# Word 2003 Formatierung Überschriften



## bledgretked (26. November 2010)

Hi Leute,

hab ein Problem mit Word 2003 beim Formatieren der Überschriften:
hätte gernfolgendes:

1. Überschrift 1
1.1 Überschrift 2
2. Überschrift 1
2.1 Überschrift 2
2.1.1 Überschrift 3
2.2 Überschrift 2

bekomme aber:

1. Überschrift 1
1.1 Überschrift 2
2. Überschrift 1
2.1 Überschrift 2
*1*.1.1 Überschrift 3
2.2 Überschrift 2

Kann mir jemand helfen********
Gruß
bledgretked


----------



## Nico Graichen (26. November 2010)

Hi bledgretked

Herzlich willkommen auf tutorials.de

Die Inbox ist dafür da Tutorials und Artikel einzureichen. Fragen bitte im Forum stellen! 

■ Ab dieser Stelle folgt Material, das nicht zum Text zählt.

-- ==== Sys2Proof/Machine/Lamp.lean ====
section
/-! DEFINITION. The commands and events of the lamps (ch. 04): requests, tuning, calibration, listen-before-talk,
transmission and twin-lamp pairs. -/
namespace Sys2Proof.Machine

/-- A write access to the window of lamp `n`: a bus error while the lamp is fenced or its domain is off (R22, R412). -/
def State.lampAccess (s : State) (t : Nat) (n : Nat) (by_ : Ini) (k : State → State) : Out :=
  s.access t (LAMP_STATE_CTL n) by_ (fun s => !s.inService n) k

/-- LAMPn_STATE_CTL with request `req`. -/
def stateCtl (req : Nat) (fcorr : Bool) : Word := BitVec.ofNat 32 (fcorr.toNat * 256 + req)

/-- REQ_OFF (R94). -/
def execReqOff (t : Nat) (by_ : Ini) (n : Fin 3) (fcorr : Bool) (s : State) : Out :=
  s.lampAccess t n.val by_ fun s => s.stateWrite n.val (stateCtl 0 fcorr)

/-- REQ_STANDBY (R94). -/
def execReqStandby (t : Nat) (by_ : Ini) (n : Fin 3) (fcorr : Bool) (s : State) : Out :=
  s.lampAccess t n.val by_ fun s => s.stateWrite n.val (stateCtl 1 fcorr)

/-- REQ_RX (R94). -/
def execReqRx (t : Nat) (by_ : Ini) (n : Fin 3) (fcorr : Bool) (s : State) : Out :=
  s.lampAccess t n.val by_ fun s => s.stateWrite n.val (stateCtl 2 fcorr)

/-- LAMP_POWER_UP_COMPLETE (R93): the bias has settled; a stored request takes effect. -/
def execLampPowerUpComplete (t : Nat) (n : Fin 3) (s : State) : Out :=
  s.when t (n.val + 1) fun s =>
    let l := s.lamp n.val
    if l.st == .off && l.move == .powerUp then
      ((s.lampMove n.val .idle s.clk).lampTo n.val .standby).takeReq n.val
    else s

/-- RX_SETTLE_COMPLETE (R93, R94). -/
def execRxSettleComplete (t : Nat) (n : Fin 3) (s : State) : Out :=
  s.when t (n.val + 1) fun s =>
    let l := s.lamp n.val
    if l.st == .standby && l.move == .rxSettle && decide (l.due ≤ s.clk) then s.enterRx n.val else s

/-- A tuned centre is acted on, or waits for the turn-round, a calibration, SETTLE or the reference (R96, R99). -/
def State.retune (s : State) (n : Nat) : State :=
  let l := s.lamp n
  match l.st with
  | .rx => if s.board.refOk && !l.partnerTx then s.startSettle n else s.onLamp n fun l => { l with retuneWait := true }
  | .rxToTx | .tx | .txToRx | .settle => s.onLamp n fun l => { l with retuneWait := true }
  | .cal =>
    (match l.calRun with
    | some r => if r.former == .rx then s.onLamp n fun l => { l with retuneWait := true } else s
    | none => s)
  | _ => s

/-- LAMPn_TUNE written (R96, R117). -/
def State.tuneWrite (s : State) (n : Nat) (v : Word) : State :=
  if s.isUpper n then s
  else (s.members n).foldl (fun s m => s.retune m) (s.setReg (LAMP_TUNE n) (BitVec.ofNat 32 (fld v 21 0)))
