-- ==== Sys2Proof/Safety.lean ====
section
/-! DEFINITION. The terms in which statements speak of a state: a block that runs, the canonical forms, and what a command
may leave as it was. -/
namespace Sys2Proof.Machine

/-- Internal reset is released and power domain `d` runs (R40, R412): a command of a block in `d` has its effect. -/
abbrev State.runs (s : State) (d : Nat) : Prop := s.board.held = false ∧ s.domOn d = true

/-- Initiator `y` reaches register `a`: nothing of its own is held, PMP lets it write, and the register's domain runs (R10,
R40, R42, R412, R428). -/
abbrev State.opens (s : State) (y : Ini) (a : Nat) : Prop :=
  s.admits y a = true ∧ (addrDomain a).any s.domOn = true

/-- Initiator `y` reaches register `a` to read it. -/
abbrev State.opensRead (s : State) (y : Ini) (a : Nat) : Prop :=
  s.hears y = true ∧ s.pmpOk y .read a 4 = true ∧ (addrDomain a).any s.domOn = true

/-- The byte memories stand in their one form: the fabric memory, and the NOR with its erased byte. -/
def State.formed (s : State) : Prop := Memory.wf s.mem = true ∧ cellsAbove norZero none s.nor = true

/-- The registers outside the addresses of `l` show what they held. -/
def State.regsBut (s u : State) (l : List Nat) : Prop := ∀ a, a ∉ l → u.reg a = s.reg a

/-- Every byte of memory outside `n` bytes from `a` reads as before. -/
def State.bytesBut (s u : State) (a n : Nat) : Prop := ∀ j, (j < a ∨ a + n ≤ j) → u.byte j = s.byte j

/-! ### Wick cores and Lanterns -/

/-- Core `co` can issue and has instruction `i` at its pc (R232, R259, R260). -/
abbrev State.issues (s : State) (co : Core) (i : WInstr) : Prop :=
  s.canIssue (coreKey co) = true ∧ s.fetchW (coreKey co) = (0, some i)

/-- Core `co` as an instruction that issues now reads it: results due by now have landed (R240). -/
def State.seen (s : State) (co : Core) : WCore := (s.core (coreKey co)).land (s.core (coreKey co)).cyc

/-- Core `co` as instruction `i` finds it when it issues: as `seen`, with the wait of its transfers for a slot counted
(R228). -/
def State.sees (s : State) (co : Core) (i : WInstr) : WCore :=
  { s.seen co with waited := (s.core (coreKey co)).slotWait i % 32 }

/-- From `s` to `u` no core but `k` has changed, and beside the cores at most the counts of issues and stalls (R228, R457). -/
def State.coreOnly (s u : State) (k : Nat) : Prop :=
  (∀ j, j ≠ k → u.core j = s.core j) ∧ u = { s with cores := u.cores, pcnt := u.pcnt, regs := u.regs } ∧
    ∀ a, (∀ e, a ≠ PCNT_WRAP e) → (isW k = true → a ≠ WICK_STALLS k) → u.reg a = s.reg a

/-- The core with wsr `w` and a result `v` for `dd` that becomes readable `lat` issue cycles on (R224, R240). -/
def WCore.fills (c : WCore) (dd : BitVec 6) (v : BitVec 24) (lat : Nat) (w : BitVec 32) : WCore :=
  { c with wsr := w, inflight := flightIns ⟨physReg c.rrb dd.toNat, v, c.cyc + lat⟩ c.inflight }

/-- The flags of an instruction: Z, N, C, V, and whether it sets the sticky SV and AV (R225). -/
structure Fl where
  z : Bool
  n : Bool
  c : Bool
  v : Bool
  sv : Bool := false
  av : Bool := false
  deriving DecidableEq, Repr

/-- wsr `w` is wsr `w0` with the flags `f`: every other bit, and a sticky flag not set now, stays (R225). -/
def Fl.made (f : Fl) (w0 w : BitVec 32) : Prop :=
  ∀ i, w.getLsbD i = if i = 23 then f.z else if i = 22 then f.n else if i = 21 then f.c else if i = 20 then f.v
    else if i = 19 then (w0.getLsbD 19 || f.av) else if i = 18 then (w0.getLsbD 18 || f.sv) else w0.getLsbD i

/-- The flags as they stand. -/
def WCore.fl (c : WCore) : Fl := ⟨c.fZ, c.fN, c.fC, c.fV, false, false⟩

/-- Command `x` issues `i` on `co`: the core moves on with result `v` for `dd` after `lat` and flags `f`, and nothing else
changes. -/
def State.gives (s : State) (x : Instr) (co : Core) (i : WInstr) (dd : BitVec 6) (lat : Nat) (v : WCore → BitVec 24)
    (f : WCore → BitVec 24 → Fl) : Prop :=
  s.issues co i → ∃ u w, exec x s = .next u ∧ s.coreOnly u (coreKey co) ∧
    u.core (coreKey co) = ((s.sees co i).fills dd (v (s.seen co)) lat w).next ∧
    (f (s.seen co) (v (s.seen co))).made (s.seen co).wsr w

/-- Command `x` issues `i` on `co`: the core moves on with accumulator `a` holding `v` and flags `f`. -/
def State.accumulates (s : State) (x : Instr) (co : Core) (i : WInstr) (a : BitVec 2) (v : WCore → BitVec 56)
    (f : WCore → Fl) : Prop :=
  s.issues co i → ∃ u w, exec x s = .next u ∧ s.coreOnly u (coreKey co) ∧
    u.core (coreKey co) = (({ s.sees co i with wsr := w } : WCore).setAc a.toNat (v (s.seen co))).next ∧
    (f (s.seen co)).made (s.seen co).wsr w

/-- Command `x` issues `i` on `co`: the core becomes `f` of what the instruction sees, and nothing else changes. -/
def State.moves (s : State) (x : Instr) (co : Core) (i : WInstr) (f : WCore → WCore) : Prop :=
  s.issues co i → ∃ u, exec x s = .next u ∧ s.coreOnly u (coreKey co) ∧ u.core (coreKey co) = f (s.sees co i)

end Sys2Proof.Machine
end

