-- ==== Sys2Proof/Certificates/Slice0/Obligations.lean ====
section
/-! DEFINITION. The statements for the provers: one `Prop` each, listed in OBLIGATIONS.json. The docstring names the rules
that a statement rests on and, where it rests on a choice of the model, the assumption that declares it. -/
open Sys2Proof Sys2Proof.Machine

/-- Parts of R66, R67: SET, STEP, SLEW and CANCEL_SLEW outside BEACON mode with legal arguments. A SET makes network
time ARG_SEC.ARG_NS, a STEP moves it by the argument, a SLEW starts with the signed amount at the PPM of that instant,
a CANCEL_SLEW discards the remainder; the two last do not make network time jump (R64). Memory stays. Parts of R67: in
BEACON mode NTIM_CMD and NTIM_RATE writes change nothing but CMD_REFUSED; elsewhere a SET or STEP with ARG_NS of
1,000,000,000 or more changes nothing but CMD_ERR. It rests on the model's choices in assumption 34. Completes:
NTIM_SET, NTIM_STEP, SLEW, CANCEL_SLEW. -/
def Obligations.NetworkTimeCommands : Prop :=
  (∀ (s : State) (t : Nat) (by_ : Ini), s.opens by_ NTIM_CMD → s.ntMode ≠ 2 →
    ((s.reg NTIM_ARG_NS).toNat < 1000000000 → ∃ u, exec (.ntimSet t by_) s = .next u ∧
      u.now = (s.rf NTIM_ARG_SEC_HI 15 0 * 2 ^ 32 + (s.reg NTIM_ARG_SEC_LO).toNat) * 1000000000
        + (s.reg NTIM_ARG_NS).toNat ∧
      u.ntim.slewLeft = 0 ∧ u.ntim.valid = true ∧ u.rb NTIM_STATUS 5 = true ∧ u.mem = s.mem) ∧
    ((s.reg NTIM_ARG_NS).toNat < 1000000000 → ∃ u, exec (.ntimStep t by_) s = .next u ∧
      u.now = (s.at t).now + sext 48 (s.rf NTIM_ARG_SEC_HI 15 0 * 2 ^ 32 + (s.reg NTIM_ARG_SEC_LO).toNat) * 1000000000
        + (s.reg NTIM_ARG_NS).toNat ∧
      u.ntim.slewLeft = 0 ∧ u.ntim.valid = s.ntim.valid ∧ u.rb NTIM_STATUS 5 = true ∧ u.mem = s.mem) ∧
    (∃ u, exec (.slew t by_) s = .next u ∧ u.now = (s.at t).now ∧
      u.ntim.slewLeft = (s.reg NTIM_ARG_NS).toInt * 2 ^ 40 ∧ u.ntim.slewPpm = s.rf NTIM_SLEW_CTL 9 0 ∧
      u.regs = s.regs ∧ u.mem = s.mem) ∧
    (∃ u, exec (.cancelSlew t by_) s = .next u ∧ u.now = (s.at t).now ∧ u.ntim.slewLeft = 0 ∧
      u.regs = s.regs ∧ u.mem = s.mem)) ∧
  (∀ (s : State) (t : Nat) (by_ : Ini), s.opens by_ NTIM_CMD →
    (s.ntMode = 2 → ∀ c ∈ [Instr.ntimSet t by_, .ntimStep t by_, .slew t by_, .cancelSlew t by_],
      exec c s = .next (((s.at t).setRb NTIM_STATUS 6 true).answer by_ .done)) ∧
    (s.ntMode = 2 → ∀ v, s.opens by_ NTIM_RATE → exec (.ntimRateWrite t by_ v) s = .next (((s.at t).setRb NTIM_STATUS 6 true).answer by_ .done)) ∧
    (s.ntMode ≠ 2 → 1000000000 ≤ (s.reg NTIM_ARG_NS).toNat →
      ∀ c ∈ [Instr.ntimSet t by_, .ntimStep t by_],
        exec c s = .next (((s.at t).setRb NTIM_STATUS 7 true).answer by_ .done)))

/-- Parts of R64: a write of NTIM_RATE folds the elapsed time at the old rate and latches the base, so network time
does not jump; after it the rate is the value written. The end of a slew folds too. Parts of R70, R71, R75, R86, R463:
a write of NTIM_SRC_CTL. MODE 0b11 changes no mode; a change of MODE keeps network time continuous; leaving PTP or
BEACON ends a holdover and clears MISSED; entering PTP with HOLD, or writing HOLD in PTP, declares one from now; HOLD
0 in PTP ends it. It rests on the model's choices in assumption 37. Completes: NTIM_RATE_WRITE, SLEW_COMPLETE,
NTIM_MODE_WRITE, NTIM_HOLD_WRITE. -/
def Obligations.NetworkTimeRate : Prop :=
  (∀ (s : State) (t : Nat), s.runs 0 →
    (∀ (by_ : Ini) (v : Word), s.opens by_ NTIM_RATE → s.ntMode ≠ 2 → ∃ u, exec (.ntimRateWrite t by_ v) s = .next u ∧
      u.now = (s.at t).now ∧ u.reg NTIM_RATE = v ∧ u.ntim.base = (s.at t).raw ∧
      (∀ a, a ≠ NTIM_RATE → u.reg a = s.reg a) ∧ u.mem = s.mem) ∧
    ((s.at t).slewFine = 0 → ∃ u, exec (.slewComplete t) s = .next u ∧
      u.now = (s.at t).now ∧ u.ntim.slewLeft = 0 ∧ u.ntim.base = (s.at t).raw ∧ u.ntim.guardSlew = false ∧
      u.regs = s.regs ∧ u.mem = s.mem)) ∧
  (∀ (s : State) (t : Nat) (by_ : Ini), s.opens by_ NTIM_SRC_CTL →
    (∀ v : Word, ∃ u, exec (.ntimModeWrite t by_ v) s = .next u ∧ u.now = (s.at t).now ∧ u.mem = s.mem ∧
      (∀ a, a ≠ NTIM_SRC_CTL → u.reg a = s.reg a) ∧ u.rb NTIM_SRC_CTL 8 = bit v 8 ∧
      u.ntMode = (if fld v 1 0 = 3 then s.ntMode else fld v 1 0) ∧
      (s.ntMode ≠ 0 → u.ntMode ≠ s.ntMode → u.ntMode ≠ 1 → u.ntim.holdover = false) ∧
      (s.ntMode ≠ u.ntMode → u.ntim.missed = 0 ∧ u.ntim.lastAccept = none) ∧
      (s.ntMode ≠ 1 → u.ntMode = 1 → bit v 8 = true → u.ntim.holdover = true ∧ u.ntim.holdFrom = u.now)) ∧
    (∀ hold : Bool, ∃ u, exec (.ntimHoldWrite t by_ hold) s = .next u ∧ u.now = (s.at t).now ∧ u.mem = s.mem ∧
      (∀ a, a ≠ NTIM_SRC_CTL → u.reg a = s.reg a) ∧ u.rb NTIM_SRC_CTL 8 = hold ∧ u.ntMode = s.ntMode ∧
      (s.ntMode = 1 → hold = false → u.ntim.holdover = false) ∧
      (s.ntMode = 1 → hold = true → s.rb NTIM_SRC_CTL 8 = false → u.ntim.holdover = true ∧ u.ntim.holdFrom = u.now) ∧
      (s.ntMode ≠ 1 → u.ntim = s.ntim)))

Ich hab den mal verschoben


----------



## bledgretked (29. November 2010)

*Problem mit Word 2003 beim Formatieren der Überschriften*

Hi Leute,

hab ein Problem mit Word 2003 beim Formatieren der Überschriften:
hätte gernfolgendes:

1. Überschrift 1
1.1 Überschrift 2
2. Überschrift 1
2.1 Überschrift 2
*2.1.1 Überschrift 3*
2.2 Überschrift 2

bekomme aber:

1. Überschrift 1
1.1 Überschrift 2
2. Überschrift 1
2.1 Überschrift 2
*1.1.1 Überschrift 3*
2.2 Überschrift 2

Wie an den Grafiken zu sehen ist sollte bei 3. Ebene (linke Grafik) stehen "1.1.1." tatsächlich steht aber nur "1". 
Im Vergleich rechte Grafik Überschrift 2 (2. Ebene)
....ich hoffe, dass ich dies richtig interpretiere****!!
Die  Ziffern sind grau hinterlegt, vermutlich bedeutet dies =automatische Zuweisung je nach Voreinstellung.
Wenn ich manuel 1.1.1. eintrage erhalte ich nicht das gewünschte Ergebnis.


Kann mir jemand helfen********
Gruß
bledgretked


----------